• Exercise directions
Give the lines below again exactly, starting with the line that holds "startedAt : Nat := 0" and going on through the line that holds "armedTime : Nat := 0".

• Data shown

/-- A non-posted PCIe request in flight (R158, R202). -/
structure DmaReq where
  tag : Nat
  hl : Nat
  fid : Nat
  pasid : Option Nat
  kind : DmaKind
  addr : Nat
  len : Nat
  operand0 : Nat := 0
  operand1 : Nat := 0
  /-- The region key the access goes through, for R153; none for a ring or pantry access. -/
  key : Option Nat
  purpose : DmaPurpose
  deriving DecidableEq, Repr

/-- An entry of the atomic response cache (R138): an ATOMIC that has executed has `STATUS` OK. -/
structure AtomicEntry where
  ctx : Nat
  psn : BitVec 32
  old : Bytes
  status : Nat := 0
  at_ : Nat
  hold : Nat
  deriving DecidableEq, Repr

/-! ## Protection -/

/-- A protection domain that exists (R148). -/
structure Pd where
  live : Bool := false
  fid : Nat := 0
  deriving DecidableEq, Repr

/-- An endpoint (R149, R155, R217). -/
structure Ep where
  live : Bool := false
  hl : Nat := 0
  fid : Nat := 0
  pd : Nat := 0
  partition : Nat := 0
  mcastKey : Option Nat := none
  deriving DecidableEq, Repr

/-- A region index (R150, R151). -/
structure Reg where
  live : Bool := false
  gen : Nat := 1
  /-- When the index was last deregistered, and its quarantine then; none before that. -/
  freedAt : Option (Nat × Nat) := none
  freedOrder : Nat := 0
  fid : Nat := 0
  pd : Nat := 0
  pool : Bool := false
  rights : Nat := 0
  relaxed : Bool := false
  pasid : Option Nat := none
  start : Nat := 0
  length : Nat := 0
  dmaAddr : Nat := 0
  poolWord : Nat := 0
  unusable : Bool := false
  /-- A deregistration of it waits: no new check finds it (R153). -/
  closing : Bool := false
  spilled : Bool := false
  filling : Bool := false
  used : Nat := 0
  deriving DecidableEq, Repr

/-! ## Queues -/

/-- A descriptor taken and not issued (R252): its ring index, its bytes, when the poll read
completed and whether it is traced. -/
structure Taken where
  idx : Nat
  bytes : Bytes
  at_ : Nat
  traced : Bool
  /-- Its context was destroyed while it waited: it completes with FLUSHED (R125). -/
  flushed : Bool := false
  /-- The status of the check that it failed when it was taken (R261). -/
  failed : Option Nat := none
  /-- No local key that it names was being deregistered when it was taken (R153). -/
  held : Bool := true
  deriving DecidableEq, Repr

/-- A queue (R243 to R268). -/
structure Queue where
  live : Bool := false
  ty : Nat := 0
  hl : Nat := 0
  fid : Nat := 0
  base : Nat := 0
  log : Nat := 4
  notify : Bool := false
  prio : Nat := 0
  pasid : Option Nat := none
  pd : Nat := 0
  pollBase : Nat := 64
  pollCeil : Nat := 16000
  eq : Nat := 0
  eqValid : Bool := false
  vector : Nat := 0
  vectorEn : Bool := false
  home : Nat := 0
  -- SQ and RQ
  c : Nat := 0
  phase : Bool := true
  interval : Nat := 64
  /-- When the next poll falls due; none while taken descriptors are still to be issued (R251). -/
  pollAt : Option Nat := some 0
  taken : List Taken := []
  /-- Operations issued and not complete, oldest first, by ring index (for R169 and R249). -/
  outstanding : List Nat := []
  -- EQ
  w : Nat := 0
  wPhase : Bool := true
  /-- Entries from the write index on that the device may write. -/
  eqFree : Nat := 0
  /-- Notification places reserved and not yet used, and notifications parked (R144). -/
  reserved : Nat := 0
  parked : List Bytes := []
  deriving DecidableEq, Repr

/-! ## The sieve -/

/-- An entry of a posted-receive list (R176). -/
structure Posted where
  q : Nat
  idx : Nat
  desc : Bytes
  tag : BitVec 64
  ignore : BitVec 64
  srcMode : Nat
  srcFa : Nat
  lkey : Nat
  addr : Nat
  len : Nat
  trace : Option TraceTimes := none
  deriving DecidableEq, Repr

/-- A lent overflow buffer (R187, R188). -/
structure OvfBuf where
  q : Nat
  idx : Nat
  desc : Bytes
  lkey : Nat
  addr : Nat
  len : Nat
  used : Nat := 0
  pieces : Nat := 0
  past : Bool := false
  /-- The place for its notification is reserved. -/
  placed : Bool := false
  trace : Option TraceTimes := none
  deriving DecidableEq, Repr

/-- A matching context (R174, R178). -/
structure Mctx where
  live : Bool := false
  fid : Nat := 0
  pd : Nat := 0
  home : Nat := 0
  posted : List Posted := []
  /-- The in-flight entries of the unexpected list, earliest first. -/
  unexpected : List Nat := []
  overflow : List OvfBuf := []
  deriving DecidableEq, Repr

/-- The state of a message (R181). -/
inductive MsgSt where
  | stashed | unexpected | matched
  deriving DecidableEq, Repr

/-- An entry of the in-flight message table (R181). -/
structure InFlight where
  st : MsgSt
  ctx : Nat
  msn : BitVec 32
  hl : Nat
  mctx : Nat
  rts : Bool
  tag : BitVec 64
  srcFa : Nat
  msgLen : Nat
  pullKey : Nat
  pullAddr : Nat
  got : Nat := 0
  /-- Overflow piece: queue and ring index of its buffer, and the piece's offset there. -/
  piece : Option (Nat × Nat × Nat) := none
  /-- Offsets and lengths of what lies in the piece, and whether the copy is running or waits for a
  notification place. -/
  inPiece : List (Nat × Nat) := []
  copying : Bool := false
  recv : Option Posted := none
  /-- Some byte went through an overflow piece (R185). -/
  viaPiece : Bool := false
  matchedAt : Option Nat := none
  /-- The place for the receive's notification is reserved. -/
  placed : Bool := false
  /-- The connection has left ACTIVE: no packet of it belongs to this message any more (R196). -/
  detached : Bool := false
  deriving DecidableEq, Repr

/-- A completion, a copy or a pull that waits for a notification place (R193). -/
inductive PlaceWaiter where
  /-- Write this completion of a receive-queue entry and its notification; `matched` says that it is that
  of a receive that had been matched (R194). -/
  | completion (q idx : Nat) (desc : Bytes) (status : Nat) (result : Bytes)
      (trace : Option TraceTimes) (matched : Bool)
  /-- Complete the descriptor at this ring index, the head of its receive queue, with this status. -/
  | head (q idx status : Nat)
  /-- The overflow buffer at this ring index, which the sieve has moved past (R188). -/
  | retire (mctx q idx : Nat)
  /-- Start the copy of this in-flight entry. -/
  | copy (key : Nat)
  /-- Start the pull of this in-flight entry. -/
  | pull (key : Nat)
  deriving DecidableEq, Repr

/-! ## Trees and gather -/

/-- A gather record of DELIVERY_REPORTs (R116). -/
structure ReportRec where
  tree : Nat
  key : BitVec 32
  delivered : Nat := 0
  fenced : Nat := 0
  count : Nat := 0
  /-- Ports that have contributed; 16 stands for this node. -/
  from_ : List Nat := []
  openedAt : Nat := 0
  wait : Nat := 0
  /-- Partition of the report to be sent (log 27). -/
  part : Nat := 0
  deriving DecidableEq, Repr

/-- A crucible gather record (R281, R290): one page. -/
structure GatherRec where
  mould : Nat
  seq : BitVec 32
  step : Nat
  page : Nat
  off : Nat
  combine : Nat
  plen : Nat
  tree : Nat
  pvc : Nat
  partition : Nat
  /-- Contributions by position. -/
  parts : List (Nat × Bytes) := []
  deriving DecidableEq, Repr

/-- A pour that a break has ended at this node, and when (R294, R302): what still comes of it is stale. -/
structure BrokenPour where
  mould : Nat
  seq : BitVec 32
  at_ : Nat
  deriving DecidableEq, Repr

/-! ## Moulds -/

/-- The states of R276. -/
inductive MouldSt where
  | empty | loading | checking | valid | invalid
  deriving DecidableEq, Repr

/-- A recorded or sent BREAK (R294). -/
structure BreakInfo where
  cause : Nat
  origin : Nat
  step : Nat
  detail : Nat
  deriving DecidableEq, Repr

/-- A step in progress (R286). `done` says that its own work is done, so that STEP_COMPLETE may
record it. -/
structure StepRun where
  step : Nat
  done : Bool := false
  startedAt : Nat := 0
  deriving DecidableEq, Repr

/-- A pour from its issue to its completion (R282 to R297). -/
structure Pour where
  q : Nat
  idx : Nat
  fid : Nat
  hl : Nat
  desc : Bytes
  seq : BitVec 32
  /-- Home region, from its creation, and the mould engine it runs on once it is armed, numbered as
  in R19 (R20, R286). -/
  home : Nat := 0
  engine : Nat := 0
  armed : Bool := false
  /-- Time of arming, counted and as fabric time. -/
  armedAt : Nat := 0
  armedTime : Nat := 0
  trace : Option TraceTimes := none
  /-- Next step to start, steps in progress, and steps completed with the fabric times of their
  start and completion. -/
  next : Nat := 0
  running : List StepRun := []
  doneSteps : List (Nat × Nat × Nat) := []
  /-- Bytes credited to a step by arriving packets or combined for it (R289, R290), and the steps a
  packet with `PLEN` 0 has met. -/
  credit : Tbl Nat := []
  zeroSeen : List Nat := []
  /-- Slot ranges that packets of the pour have landed in, as address and length (R330, R332). -/
  landed : List (Nat × Nat) := []
  lastDoneAt : Nat := 0
  /-- The watchdog in µs, fixed at arming (R296, R298). -/
  watchdog : Nat := 0
  deriving DecidableEq, Repr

• Response area
  startedAt : Nat := 0
  deriving DecidableEq, Repr

/-- A pour from its issue to its completion (R282 to R297). -/
structure Pour where
  q : Nat
  idx : Nat
  fid : Nat
  hl : Nat
  desc : Bytes
  seq : BitVec 32
  /-- Home region, from its creation, and the mould engine it runs on once it is armed, numbered as
  in R19 (R20, R286). -/
  home : Nat := 0
  engine : Nat := 0
  armed : Bool := false
  /-- Time of arming, counted and as fabric time. -/
  armedAt : Nat := 0
  armedTime : Nat := 0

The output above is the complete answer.